● Assignment: In the listing below, start your output at the line with "(overflowUnits : Int)" and end it after the line with "exact ⟨by decide, isNaN_of_isFinite", copying every line exactly.

● Provided entries:

/-- Power off, and power on with the pure colour that reset selects; one block empty. -/
theorem witness_PureBlocksConcatenate :
    ((1 : Word) + 0).toNat = (1 : Word).toNat + (0 : Word).toNat ∧ ((1 : Word) + 0).toNat ≤ blockConfig.maxBlock ∧
      base.power = false ∧ { base with power := true }.power = true ∧
      ∃ c, select { base with power := true }.color = .pure c :=
  ⟨by decide, one_le_maxBlock, rfl, rfl, .pink, by decide +kernel⟩

theorem witness_LeftAndRightWordsAreEqual :
    ChannelsEqual { base with power := true } ∧ { base with power := true }.power = true ∧
      (1 : Word).toNat ≤ blockConfig.maxBlock := ⟨⟨rfl, rfl⟩, rfl, one_le_maxBlock⟩

theorem isNaN_nanResult (op : FpOp) (a b : B64) : isNaN (nanResult op a b) = true := by
  have h (y : B64) : isNaN (0x7FF8000000000000#64 ||| y) = true := by
    have e : magBits (0x7FF8000000000000#64 ||| y) = 0x7FF8000000000000 ||| y.toNat % 2 ^ 63 := by
      unfold magBits
      rw [BitVec.toNat_or, Nat.or_mod_two_pow]
      rfl
    have := Nat.left_le_or (n := 0x7FF8000000000000) (m := y.toNat % 2 ^ 63)
    simp only [isNaN, e, infMag, decide_eq_true_eq]
    omega
  exact h _

/-- A product at the bound, one beyond it, and infinity times zero. -/
theorem witness_OutputWordsAreClamped :
    isNaN (fmul 0x3FF0000000000000#64 0x3FF0000000000000#64) = false ∧
      isNaN (fmul 0xC010000000000000#64 0x3FF0000000000000#64) = false ∧
      isNaN (fmul 0x7FF0000000000000#64 0) = true :=
  ⟨by decide +kernel, by decide +kernel, by
    unfold fmul
    rw [if_neg (by decide), if_pos (by decide), if_pos (by decide)]
    exact isNaN_nanResult _ _ _⟩

/-- For each register a command of its own answers a next state in which it has changed (`SET_POWER`, `RENDER`). -/
theorem witness_RegistersAreWrittenOnlyByTheirCommands :
    exec (.setPower 1) base = .next { base with power := true } ∧ true ≠ base.power ∧
      (let s : State := { base with rng := blockConfig.white.seed 1 + 1 }
       exec (.reseed 1) s = .next { s with rng := blockConfig.white.seed 1 } ∧ blockConfig.white.seed 1 ≠ s.rng) :=
  ⟨rfl, by decide, rfl, Nat.ne_of_lt (Nat.lt_succ_self _)⟩

/-- The edges of the table, the infinities and both zeros: no value is a NaN. -/
theorem witness_SelectionFollowsTheTable :
    [0#64, 0x8000000000000000#64, 0x3F9999999999999A#64, 0x4038F99999999999#64, 0x4039066666666666#64,
      0x4048FCCCCCCCCCCC#64, 0x4049033333333333#64, 0x4052BE6666666666#64, 0x4052C19999999999#64,
      0x4058FE6666666666#64, 0x4059000000000000#64, 0x7FF0000000000000#64, 0xFFF0000000000000#64].all (fun s => isNaN s == false) = true := by decide

/-- A pure selection and a blended one: the hypotheses of BlocksWriteOnlySelectedRegisters and BlocksTakeTheirDraws. -/
theorem witness_blocks :
    select 0x4039000000000000#64 = .pure .pink ∧
      select 0x4029000000000000#64 = .blend .brown .pink 0x3FE0000000000000#64 := by decide +kernel

/-- White, the blue register and both violet registers at the ends of their ranges. -/
theorem witness_DifferenceColoursStayInRange :
    let sl : Slot := { Slot.zero with blueW := 0x3FF0000000000000#64, violW := 0x3FF0000000000000#64, violB := 0x4000000000000000#64 }
    inRange 0xBFF0000000000000#64 0x3FF0000000000000#64 0xBFF0000000000000#64 = true ∧
      inRange 0xBFF0000000000000#64 0x3FF0000000000000#64 sl.blueW = true ∧
      inRange 0xBFF0000000000000#64 0x3FF0000000000000#64 sl.violW = true ∧
      inRange 0xC000000000000000#64 0x4000000000000000#64 sl.violB = true := by decide

theorem witness_ZeroDecibelNumeratorIsDenominator :
    ConfigLegal blockConfig ∧ isZero 0#64 = true ∧ isZero 0x8000000000000000#64 = true :=
  ⟨blockConfig_legal, by decide, by decide⟩

theorem witness_GainStaysWithinTwelveDecibels :
    inRange 0xC059000000000000#64 0x4059000000000000#64 0x4059000000000000#64 = true ∧
      inRange 0xC059000000000000#64 0x4059000000000000#64 0xC059000000000000#64 = true := by decide

theorem witness_StepKeepsTheVolumeInRange :
    ParametersInRange base ∧ MasterVolInRange base ∧ step base = .next base := ⟨by decide +kernel, by decide +kernel, rfl⟩

theorem reset_coefficients : gainOf 0 = 0 := by decide +kernel

theorem witness_StepKeepsTheInvariant :
    let s : State := { State.reset with ports := [queued [powerOnWord], { full with rspDepth := some 2 }] }
    Invariant s ∧ step s = exec (.setPower 1) (beginCommand 0 s) := by
  refine ⟨⟨by decide +kernel, by decide, ⟨rfl, rfl⟩, ?_, rfl, by decide +kernel, ?_, ?_⟩, ?_⟩
  · simp only [CoefficientsFollowSliders, State.reset, State.resetWith, Biquad.atReset, reset_coefficients, and_self]
  · intro port hp
    simp only [List.mem_cons, List.not_mem_nil, or_false] at hp
    obtain rfl | rfl := hp <;> exact ⟨by decide, fun d h => by cases h⟩
  · intro p port hp hne
    match p, hp with
    | 0, _ => exact absurd rfl hne
    | 1, hp => cases hp; rfl
    | _ + 2, hp => cases hp
  · rfl

/-- The set-point above the volume with the power on, and the volume above 0.0 with it off. -/
theorem witness_RenderNeverOvershoots :
    let on : State := { base with power := true, targetVol := 0x3FF0000000000000#64 }
    let off : State := { base with masterVol := 0x3FF0000000000000#64 }
    ParametersInRange on ∧ MasterVolInRange on ∧ ParametersInRange off ∧ MasterVolInRange off ∧
      (1 : Word).toNat ≤ blockConfig.maxBlock ∧
      exec (.render 1) on = .next (render blockConfig 1 on) ∧ exec (.render 1) off = .next (render blockConfig 1 off) ∧
      fle on.masterVol on.targetVol = true ∧ fle 0 off.masterVol = true :=
  ⟨by decide +kernel, by decide +kernel, by decide +kernel, by decide +kernel, one_le_maxBlock, rfl, rfl, by decide,
    by decide⟩

/-- One and three; a sum and a difference of zero; the largest value, whose sum with itself lies beyond the threshold;
the two zeros, whose root is taken. -/
theorem witness_OperationsRoundToNearestEven :
    let a := 0x3FF0000000000000#64
    let b := 0x4008000000000000#64
    let big := 0x7FEFFFFFFFFFFFFF#64
    isFinite a = true ∧ isFinite b = true ∧ isZero b = false ∧ signBit b = false ∧
      scaledInt a + scaledInt (fneg a) = 0 ∧ scaledInt a - scaledInt a = 0 ∧ isFinite big = true ∧
      (overflowUnits : Int) ≤ scaledInt big + scaledInt big ∧ scaledInt big < overflowUnits ∧
      isZero 0x8000000000000000#64 = true := by decide +kernel

/-- A NaN, both infinities, both zeros and a negative value. -/
theorem witness_OperationsOnInfinitiesAndNaNs :
    isNaN 0x7FF0000000000001#64 = true ∧ isInf 0x7FF0000000000000#64 = true ∧ isInf 0xFFF0000000000000#64 = true ∧
      signBit 0xFFF0000000000000#64 = true ∧ signBit 0x7FF0000000000000#64 = false ∧ isFinite 0#64 = true ∧
      isZero 0x8000000000000000#64 = true ∧ isZero 1#64 = false ∧ signBit 0xBFF0000000000000#64 = true := by decide

theorem witness_ClampStaysInRange :
    isFinite 0x0#64 = true ∧ isFinite 0x3FF0000000000000#64 = true ∧ fle 0x0#64 0x3FF0000000000000#64 = true ∧
      isNaN 0x8000000000000000#64 = false ∧ inRange 0x0#64 0x3FF0000000000000#64 0x8000000000000000#64 = true ∧
      isNaN 0x7FF8000000000000#64 = true := by decide

end Sys2Proof.Tests
end

section
/-!
SUPPORT. The clamp of 00_scope.md R11 and the integer root under `Sqrt` of R9.
-/

namespace Sys2Proof.Machine

/-! ### The clamp (R11) -/

/-- A NaN compares with nothing, so the clamp passes it through. -/
theorem clamp_of_isNaN {v : B64} (h : isNaN v = true) (lo hi : B64) : clamp v lo hi = v := by
  simp [clamp, flt, h]

/-- A value below the lower bound, the negative infinity among them, goes to it. -/
theorem clamp_of_flt_lo {v lo : B64} (h : flt v lo = true) (hi : B64) : clamp v lo hi = lo := if_pos h

/-- A value above the upper bound, the positive infinity among them, goes to it. -/
theorem clamp_of_flt_hi {v lo hi : B64} (h : fle lo hi = true) (hv : flt hi v = true) : clamp v lo hi = hi := by
  rw [fle_iff] at h
  have h' : ¬ flt v lo = true := by rw [flt_iff] at hv ⊢; omega
  rw [clamp, if_neg h', if_pos hv]

theorem isFinite_flt_posInf {x : B64} (h : isFinite x = true) : flt x 0x7FF0000000000000#64 = true := by
  have hk : orderKey 0x7FF0000000000000#64 = infMag := by decide
  rw [flt_iff, hk]
  exact ⟨isNaN_of_isFinite h, by decide, by rw [isFinite_iff] at h; omega⟩

theorem negInf_flt_isFinite {x : B64} (h : isFinite x = true) : flt 0xFFF0000000000000#64 x = true := by
  have hk : orderKey 0xFFF0000000000000#64 = -infMag := by decide
  rw [flt_iff, hk]
  exact ⟨by decide, isNaN_of_isFinite h, by rw [isFinite_iff] at h; omega⟩

/-- Settles O57: the clamp's three branches, and the order of the infinities and finite bounds. -/
theorem clampStaysInRange : Obligations.ClampStaysInRange := by
  intro v lo hi hlo hhi hle
  have hkeys := (fle_iff.1 hle).2.2
  exact ⟨fun hv => clamp_inRange hv (isNaN_of_isFinite hlo) (isNaN_of_isFinite hhi) hkeys, clamp_of_inRange,
    fun hv => clamp_of_isNaN hv lo hi, clamp_of_flt_hi hle (isFinite_flt_posInf hhi),
    clamp_of_flt_lo (negInf_flt_isFinite hlo) hi⟩

/-! ### The integer root (R9) -/

/-- A Newton step from above does not fall below the root: the mean of `x` and `m / x` is at least the geometric one. -/
theorem sqrt_le_newton {m x : Nat} (h : Nat.sqrt m < x) : Nat.sqrt m ≤ (x + m / x) / 2 := by
  obtain ⟨e, rfl⟩ := Nat.exists_eq_add_of_le h.le
  have hprod : (Nat.sqrt m - e) * (Nat.sqrt m + e) ≤ m := by
    rw [Nat.mul_comm, ← Nat.mul_self_sub_mul_self_eq]
    exact (Nat.sub_le _ _).trans (Nat.sqrt_le m)
  have := (Nat.le_div_iff_mul_le (by omega)).2 hprod
  omega

/-- Above the root, the quotient lies on its other side. -/
theorem div_le_sqrt {m x : Nat} (h : Nat.sqrt m < x) : m / x ≤ Nat.sqrt m := by
  have : m < x * (Nat.sqrt m + 1) := (Nat.lt_succ_sqrt m).trans_le (Nat.mul_le_mul_right _ h)
  exact Nat.le_of_lt_succ (Nat.div_lt_of_lt_mul this)

/-- At the root the iteration does not fall. -/
theorem sqrt_le_div_sqrt (m : Nat) : Nat.sqrt m ≤ m / Nat.sqrt m := by
  rcases Nat.eq_zero_or_pos (Nat.sqrt m) with h | h
  · simp [h]
  · exact (Nat.le_div_iff_mul_le h).2 (Nat.sqrt_le m)

/-- A Newton step at least halves the distance from the root, so from an estimate above it, less than `2 ^ fuel` away,
`fuel` steps reach it. -/
theorem isqrtLoop_eq_sqrt (m : Nat) :
    ∀ fuel x : Nat, Nat.sqrt m ≤ x → x < Nat.sqrt m + 2 ^ fuel → isqrtLoop m fuel x = Nat.sqrt m
  | 0, x, hle, hlt => by rw [pow_zero] at hlt; rw [isqrtLoop]; omega
  | fuel + 1, x, hle, hlt => by
    rw [isqrtLoop]
    rcases Nat.eq_or_lt_of_le hle with rfl | habove
    · have := sqrt_le_div_sqrt m
      exact if_neg (by omega)
    · have hquot := div_le_sqrt habove
      rw [if_pos (by omega)]
      exact isqrtLoop_eq_sqrt m fuel _ (sqrt_le_newton habove) (by rw [pow_succ] at hlt; omega)

/-- The power of two that the iteration starts from lies above the root. -/
theorem sqrt_lt_two_pow_half_log2 (m : Nat) : Nat.sqrt m < 2 ^ (m.log2 / 2 + 1) := by
  rw [Nat.sqrt_lt, ← pow_add]
  exact Nat.lt_log2_self.trans_le (Nat.pow_le_pow_right two_pos (by omega))

theorem isqrt_eq_sqrt (m : Nat) : isqrt m = Nat.sqrt m := by
  have hstart : 2 ^ (m.log2 / 2 + 1) < 2 ^ (m.log2 + 2) := Nat.pow_lt_pow_right (by norm_num) (by omega)
  exact isqrtLoop_eq_sqrt m _ _ (sqrt_lt_two_pow_half_log2 m).le (by omega)

/-- Settles O56: the fuel suffices for the iteration to reach Mathlib's integer root. -/
theorem integerRootIsTheFloor : Obligations.IntegerRootIsTheFloor := by
  intro m
  rw [isqrt_eq_sqrt]
  exact ⟨Nat.sqrt_le m, Nat.lt_succ_sqrt m⟩

end Sys2Proof.Machine
end

section
/-!
SUPPORT. The five operations outside the finite operands: the default results of IEEE 754 (00_scope.md R9,
60_exceptions.md R240), one lemma per branch of each operation.
-/

namespace Sys2Proof.Machine

open Tests (isNaN_nanResult)

/-! ### Classes of values -/

theorem isNaN_of_isInf {x : B64} (h : isInf x = true) : isNaN x = false := by
  simp [isInf, isNaN] at *; omega

theorem isZero_of_isInf {x : B64} (h : isInf x = true) : isZero x = false := by
  have : infMag ≠ 0 := by decide
  simp [isInf, isZero] at *; omega

theorem isFinite_of_isZero {x : B64} (h : isZero x = true) : isFinite x = true := by
  have : 0 < infMag := by decide
  simp [isFinite, isZero] at *; omega

/-- An infinity is given by its sign. -/
theorem pack_infMag_of_isInf {x : B64} (h : isInf x = true) : pack (signBit x) infMag = x := by
  have hm : magBits x = infMag := by simpa [isInf] using h
  rw [← hm, pack_signBit_magBits]

theorem fneg_of_isInf {x : B64} (h : isInf x = true) : fneg x = pack (!signBit x) infMag := by
  have hm : magBits x = infMag := by simpa [isInf] using h
  rw [fneg, hm]

/-- The infinity of a sign, as a pattern. -/
theorem pack_infMag (neg : Bool) : pack neg infMag = if neg then 0xFFF0000000000000#64 else 0x7FF0000000000000#64 := by
  cases neg <;> decide

/-- The zero of a sign, as a pattern. -/
theorem pack_zero (neg : Bool) : pack neg 0 = if neg then 0x8000000000000000#64 else 0#64 := by
  cases neg <;> decide

/-! ### Sums and differences -/

section
variable (op : FpOp) {a b : B64} (b' : B64)

theorem isNaN_addAs_of_isNaN (h : isNaN a = true ∨ isNaN b = true) : isNaN (addAs op a b b') = true := by
  rw [addAs, if_pos (by simpa using h), isNaN_nanResult]

theorem addAs_inf_finite (ha : isInf a = true) (hb : isFinite b = true) : addAs op a b b' = a := by
  simp [addAs, ha, isNaN_of_isInf ha, isNaN_of_isFinite hb, isInf_of_isFinite hb]

theorem addAs_finite_inf (ha : isFinite a = true) (hb : isInf b = true) : addAs op a b b' = b' := by
  simp [addAs, hb, isNaN_of_isInf hb, isNaN_of_isFinite ha, isInf_of_isFinite ha]

theorem addAs_inf_inf (ha : isInf a = true) (hb : isInf b = true) :
    addAs op a b b' = if signBit a != signBit b' then nanResult op a b else a := by
  simp [addAs, ha, hb, isNaN_of_isInf]

end

/-! ### Products, quotients and roots -/

section
variable {a b : B64}

theorem isNaN_fmul_of_isNaN (h : isNaN a = true ∨ isNaN b = true) : isNaN (fmul a b) = true := by
  rw [fmul, if_pos (by simpa using h), isNaN_nanResult]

● Response area:
      (overflowUnits : Int) ≤ scaledInt big + scaledInt big ∧ scaledInt big < overflowUnits ∧
      isZero 0x8000000000000000#64 = true := by decide +kernel

/-- A NaN, both infinities, both zeros and a negative value. -/
theorem witness_OperationsOnInfinitiesAndNaNs :
    isNaN 0x7FF0000000000001#64 = true ∧ isInf 0x7FF0000000000000#64 = true ∧ isInf 0xFFF0000000000000#64 = true ∧
      signBit 0xFFF0000000000000#64 = true ∧ signBit 0x7FF0000000000000#64 = false ∧ isFinite 0#64 = true ∧
      isZero 0x8000000000000000#64 = true ∧ isZero 1#64 = false ∧ signBit 0xBFF0000000000000#64 = true := by decide

theorem witness_ClampStaysInRange :
    isFinite 0x0#64 = true ∧ isFinite 0x3FF0000000000000#64 = true ∧ fle 0x0#64 0x3FF0000000000000#64 = true ∧
      isNaN 0x8000000000000000#64 = false ∧ inRange 0x0#64 0x3FF0000000000000#64 0x8000000000000000#64 = true ∧
      isNaN 0x7FF8000000000000#64 = true := by decide

end Sys2Proof.Tests
end

section
/-!
SUPPORT. The clamp of 00_scope.md R11 and the integer root under `Sqrt` of R9.
-/

namespace Sys2Proof.Machine

/-! ### The clamp (R11) -/

/-- A NaN compares with nothing, so the clamp passes it through. -/
theorem clamp_of_isNaN {v : B64} (h : isNaN v = true) (lo hi : B64) : clamp v lo hi = v := by
  simp [clamp, flt, h]

/-- A value below the lower bound, the negative infinity among them, goes to it. -/
theorem clamp_of_flt_lo {v lo : B64} (h : flt v lo = true) (hi : B64) : clamp v lo hi = lo := if_pos h

/-- A value above the upper bound, the positive infinity among them, goes to it. -/
theorem clamp_of_flt_hi {v lo hi : B64} (h : fle lo hi = true) (hv : flt hi v = true) : clamp v lo hi = hi := by
  rw [fle_iff] at h
  have h' : ¬ flt v lo = true := by rw [flt_iff] at hv ⊢; omega
  rw [clamp, if_neg h', if_pos hv]

theorem isFinite_flt_posInf {x : B64} (h : isFinite x = true) : flt x 0x7FF0000000000000#64 = true := by
  have hk : orderKey 0x7FF0000000000000#64 = infMag := by decide
  rw [flt_iff, hk]
  exact ⟨isNaN_of_isFinite h, by decide, by rw [isFinite_iff] at h; omega⟩

theorem negInf_flt_isFinite {x : B64} (h : isFinite x = true) : flt 0xFFF0000000000000#64 x = true := by
  have hk : orderKey 0xFFF0000000000000#64 = -infMag := by decide
  rw [flt_iff, hk]
  exact ⟨by decide, isNaN_of_isFinite h, by rw [isFinite_iff] at h; omega⟩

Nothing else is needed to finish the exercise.